O decreto é de calamidade, de fato, para produtores e servidores

Resenha


O decreto é de calamidade, de fato, para produtores e servidores

Fonte: Da Redação NMT
SHARE
Foto - Arquivo/OD

Para quem ainda não entendeu do que se trata efetivamente o decreto de calamidade financeira, assinado nesta semana pelo governador de Mato Grosso, Mauro Mendes (DEM), na prática funcionará como uma espécie de salvo-conduto administrativo para que o novo gestor não seja obrigado a cumprir com diversos compromissos, sobretudo com o funcionalismo, lhe dando margem para conquistar novos caminhos de arrecadação em descumprimento de obrigatoriedades fiscais. Respingando na esfera política, Mauro ganha força para propor e avançar com medidas drásticas e polêmicas, como a famigerada taxação do agronegócio.

Pelo que se nota, independente da crise ser do tamanho que a pintam ou não, a tal calamidade parece ser um grande negócio para qualquer governador. Mauro Mendes argumenta que a previsão para o ano é gastar muito mais do que se tem de projeção de entrada de dinheiro, o que talvez só seja diferente no estado de São Paulo e alguma outra raridade em solo nacional. Ele ainda argumenta uma dívida de R$ 4 bilhões deixada por Taques, que na verdade nunca foi apresentada em detalhes à população. A grande verdade é que o governador não poderia ter feito nada melhor para aumentar ainda mais sua autonomia e validar seu potencial “carrasco” em seus primeiros meses do que esse tal decreto.

Numa só tacada, caso o Mendes tenha suas intenções validadas pela Assembleia Legislativa de Mato Grosso, o governador não terá que: pagar horas-extras a ninguém que não seja da saúde e segurança; pode determinar suspensão automática de qualquer processo que esteja tramitando para revisar o Plano de Carreira dos servidores; não precisa aceitar que nenhum servidor realize qualquer tipo de curso de aperfeiçoamento fora de Cuiabá e que então gere necessidade de seu trabalho seja substituído; e o governador sequer precisará responder sobre a abertura de concurso público porque o decreto lhe vedará essa condição; além do que já foi citado, não precisará conceder o direito de “licença-prêmio”, dado a servidores de carreira depois de longos anos de trabalho, dentre várias outras situações que não parecem lhe ser nenhum problema.

De maneira estratégica, Mauro tem usado a tática de jogar a população contra o povo, no velho e maquiavélico método de dividir para governar.
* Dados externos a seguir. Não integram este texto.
-- ==== Sys2Proof/Machine/Headrace.lean ====
section
/-! DEFINITION. Sys2Proof/Machine/Headrace.lean: what the Headrace makes of a clip's bytes (R322 to R334): containers, streams, frames and their times, targets,
chains, bad pictures, preprocessing and audio. What the standards that R322 to R324 name fix is Config's (assumption 12). -/

namespace Sys2Proof.Machine

/-! ### Transport streams (R322, R328)

The places of the fields named by R322 to R328 in packets, tables and PES headers are those of ISO/IEC 13818-1 (log entry 185, PRESUMED). -/

/-- A transport packet of a clip, or a loss of sync that starts at `off` (R328). -/
structure TsPkt where
  off : Nat
  loss : Bool
  tei : Bool
  start : Bool
  pid : Nat
  scrambled : Bool
  cc : Nat
  disc : Bool
  /-- Offset and length of the payload in the clip. -/
  pay : Nat
  payLen : Nat
  deriving DecidableEq, Repr

/-- The packet at offset `p` (ISO/IEC 13818-1, 2.4.3.2). -/
def tsPktAt (b : Bytes) (p : Nat) : TsPkt :=
  let afc := byteN b (p + 3) / 16 % 4
  let alen := byteN b (p + 4)
  let skip := if 2 ≤ afc then min 184 (1 + alen) else 0
  ⟨p, false, bitN (byteN b (p + 1)) 7, bitN (byteN b (p + 1)) 6, byteN b (p + 1) % 32 * 256 + byteN b (p + 2), decide (byteN b (p + 3) / 64 ≠ 0),
    byteN b (p + 3) % 16, decide (2 ≤ afc ∧ 0 < alen) && bitN (byteN b (p + 5)) 7, p + 4 + skip, if afc % 2 = 1 then 184 - skip else 0⟩

/-- The next offset from `p` on with three consecutive 0x47 bytes 188 apart (R328). -/
def nextSync (b : Bytes) (p : Nat) : Option Nat :=
  ((List.range (b.length - p)).map (p + ·)).find? fun q => byteN b q == 0x47 && byteN b (q + 188) == 0x47 && byteN b (q + 376) == 0x47

/-- The packets of a clip from offset `p`, with the losses of sync between them (R328). -/
def tsPackets (b : Bytes) : Nat → Nat → List TsPkt
  | 0, _ => []
  | fuel + 1, p =>
    if b.length < p + 188 then []
    else if byteN b p = 0x47 then tsPktAt b p :: tsPackets b fuel (p + 188)
    else
      let gap : TsPkt := ⟨p, true, false, false, 0, false, 0, false, 0, 0⟩
      match nextSync b p with
      | some q => gap :: tsPackets b fuel q
      | none => [gap]

/-- Packets of 192 or 204 bytes (R322): their sync bytes stand where 188-byte packets have none. -/
def otherPackets (b : Bytes) : Bool :=
  let at_ (o n : Nat) : Bool := (List.range 3).all fun i => byteN b (o + n * i) == 0x47
  !at_ 0 188 && (at_ 0 192 || at_ 4 192 || at_ 0 204)

/-- The first section on a PID: the payloads from its first starting packet, past the pointer field. -/
def tsSection (b : Bytes) (ps : List TsPkt) (pid : Nat) : Bytes :=
  let run := (ps.filter fun q => !q.loss && q.pid == pid && decide (0 < q.payLen)).dropWhile fun q => !q.start
  let all := run.flatMap fun q => slice b q.pay q.payLen
  let body := all.drop (1 + byteN all 0)
  body.take (3 + beAt body 1 2 % 4096)

/-- Programs of the PAT: number and PID of the PMT. -/
def patPrograms (b : Bytes) (ps : List TsPkt) : List (Nat × Nat) :=
  let t := tsSection b ps 0
  ((List.range ((t.length - 12) / 4)).map fun i => (beAt t (8 + 4 * i) 2, beAt t (10 + 4 * i) 2 % 8192)).filter fun e => e.1 != 0

/-- The streams of a PMT from offset `o`: stream_type and PID. -/
def pmtStreams (t : Bytes) : Nat → Nat → List (Nat × Nat)
  | 0, _ => []
  | fuel + 1, o =>
    if t.length < o + 9 then []
    else (byteN t o, beAt t (o + 1) 2 % 8192) :: pmtStreams t fuel (o + 5 + beAt t (o + 3) 2 % 4096)

/-- The streams of the program whose PMT lies on `pid`. -/
def tsStreams (b : Bytes) (ps : List TsPkt) (pid : Nat) : List (Nat × Nat) :=
  let t := tsSection b ps pid
  pmtStreams t t.length (12 + beAt t 10 2 % 4096)

/-- The stream types that carry video, and audio. -/
def videoType (t : Nat) : Bool := t ∈ [0x01, 0x02, 0x10, 0x1B, 0x1E, 0x1F, 0x20, 0x21, 0x24, 0x33]
def audioType (t : Nat) : Bool := t ∈ [0x03, 0x04, 0x0F, 0x11]

/-- The stream that VSEL or ASEL names (R319): 0x1FFF the first of its kind in the first program of the PAT, else the stream on that PID. -/
def tsSelect (b : Bytes) (ps : List TsPkt) (kind : Nat → Bool) (sel : Nat) : Option (Nat × Nat) :=
  let progs := patPrograms b ps
  if sel = 0x1FFF then
    match progs with
    | [] => none
    | p :: _ => (tsStreams b ps p.2).find? fun e => kind e.1
  else (progs.flatMap fun p => tsStreams b ps p.2).find? fun e => e.2 == sel

/-- A PES packet as its transport packets give it: runs in the clip, the runs of the headers of those packets, and the offset of the first damaged byte. -/
structure PesRaw where
  runs : List (Nat × Nat)
  heads : List (Nat × Nat)
  dmg : Option Nat
  deriving DecidableEq, Repr

/-- The first of two damage marks. -/
def orMark (a b : Option Nat) : Option Nat := if a.isSome then a else b

/-- Mark the newest PES packet as damaged. -/
def markLast (l : List PesRaw) (off : Nat) : List PesRaw :=
  match l with
  | p :: ps => { p with dmg := orMark p.dmg (some off) } :: ps
  | [] => []

/-- One packet of a PID, or a loss of sync, added to the PES packets (newest first), the last continuity_counter and whether its packet has been repeated
(R328): a packet may come a second time, and then adds nothing (log entry 185, PRESUMED). -/
def pesStep (st : List PesRaw × Option (Nat × Bool)) (q : TsPkt) : List PesRaw × Option (Nat × Bool) :=
  if q.loss then (markLast st.1 q.off, st.2)
  else if q.payLen = 0 then (if q.tei then (markLast st.1 q.off, st.2) else st)
  else
    let dup := st.2 == some (q.cc, false) && !q.disc
    let gap := match st.2 with
      | some c => !q.disc && !dup && q.cc != (c.1 + 1) % 16
      | none => false
    let l := if dup then st.1
      else if q.start then ⟨[(q.pay, q.payLen)], [(q.off, q.pay - q.off)], none⟩ :: st.1
      else match st.1 with
        | p :: ps => { p with runs := p.runs ++ [(q.pay, q.payLen)], heads := p.heads ++ [(q.off, q.pay - q.off)] } :: ps
        | [] => []
    (if q.tei || gap then markLast l q.off else l, some (q.cc, dup))

/-- The PES packets of a PID in order. -/
def pesOf (ps : List TsPkt) (pid : Nat) : List PesRaw :=
  ((ps.filter fun q => q.loss || q.pid == pid).foldl pesStep ([], none)).1.reverse

/-- Drop the first `n` bytes of a list of runs. -/
def dropRuns : Nat → List (Nat × Nat) → List (Nat × Nat)
  | _, [] => []
  | n, r :: rs => if r.2 ≤ n then dropRuns (n - r.2) rs else (r.1 + n, r.2 - n) :: rs

/-- Add runs of the clip to an elementary stream as one unit. -/
def esAdd (b : Bytes) (e : EsS) (runs : List (Nat × Nat)) (time : Option Int) (dmg : Option Nat) : EsS :=
  let start := e.bytes.length
  let e1 := runs.foldl (fun (x : EsS) r => { x with bytes := x.bytes ++ slice b r.1 r.2, chunks := x.chunks ++ [(x.bytes.length, r.2, r.1)] }) e
  { e1 with units := e1.units ++ [⟨start, e1.bytes.length - start, time, dmg⟩] }

/-- A PES packet's payload and PTS added to an elementary stream (ISO/IEC 13818-1, 2.4.3.6). -/
def pesAdd (b : Bytes) (e : EsS) (p : PesRaw) : EsS :=
  let h := (p.runs.flatMap fun r => slice b r.1 r.2).take 14
  let pts : Option Int := if bitN (byteN h 7) 7 then
      some ((byteN h 9 / 2 % 8 * 2 ^ 30 + byteN h 10 * 2 ^ 22 + byteN h 11 / 2 * 2 ^ 15 + byteN h 12 * 2 ^ 7 + byteN h 13 / 2 : Nat) : Int)
    else none
  esAdd b e (dropRuns (9 + byteN h 8) p.runs) pts p.dmg

/-- The first poisoned byte of runs of the clip (R199). -/
def runsPoison (poison runs : List (Nat × Nat)) : Option Nat :=
  runs.findSome? fun c => poison.findSome? fun l => if l.1 < c.1 + c.2 ∧ c.1 < l.1 + l.2 then some (max l.1 c.1) else none

/-- The runs of a stream that a poisoned line of the clip touches (R199, R328). -/
def esPoison (poison : List (Nat × Nat)) (e : EsS) : EsS :=
  { e with poison := e.poison ++ e.chunks.flatMap fun c => poison.filterMap fun l =>
      if l.1 < c.2.2 + c.2.1 ∧ c.2.2 < l.1 + l.2 then some (c.1, c.2.1, max l.1 c.2.2) else none }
O gestor já ressaltou várias vezes, publicamente, que não irá aceitar a máquina pública, em suas mãos, funcionando só para pagar servidor, deixando em situação complicada, na chamada opinião pública, os trabalhadores que entregaram suas vidas em uma carreira dentro do funcionalismo mato-grossense. Os profissionais, por sua vez, não estão abaixando a cabeça e já estão chamando Mendes de “o clone”de Pedro Taques (PSDB), o que pode ser considerado um dos principais insultos da parte do segmento a algum político tamanho os desentendimentos e desgastes acumulados com o ex-governador.

Além de se desobrigar com servidores, Mauro quer o cenário perfeito para fechar empresas públicas, o que pode até ser visto com bons olhos, se bem implantada a análise de custo-benefício, além de pressionar o Governo Federal a liberar os R$ 500 milhões do Fundo de Exportação – FEX . Para muitos, porém, seu principal objetivo é conseguir engordar os cofres do estado com novos tributos a produtores rurais, que são direta e indiretamente os grandes fomentadores de emprego no estado e que certamente reduzirão seus investimentos caso acabem achatados. Não se duvida aqui até boas intenções do governador, mas suas primeiras ações de governo mostram que o sangue que trouxe nos olhos para contribuir com Mato Grosso está tanto que prejudica até sua visão para enxergar que está tratando com pessoas, não cabeças de gado ou árvores.

Mendes está agindo, muito provavelmente, da maneira que fez com suas empresas, várias em recuperação judicial nos últimos anos, e assim retirou boa parte delas da iminente falência que muitas se aproximavam. Só que iniciativa privada é iniciativa privada e para começar lá ele era o dono, o que não é o caso de Mato Grosso. Em suas empresas, Mauro escolheu preterir direitos trabalhistas de seus servidores para fazer caixa, no poder público a coisa não é bem assim. O atual governador não precisa olhar tão distante para notar que quem começa tendo muita carta branca, como é também seu caso, pode facilmente acabar com um grande cartão vermelho. Na política, as mãos que te levantam fazem parte do mesmo corpo que te passa o pé.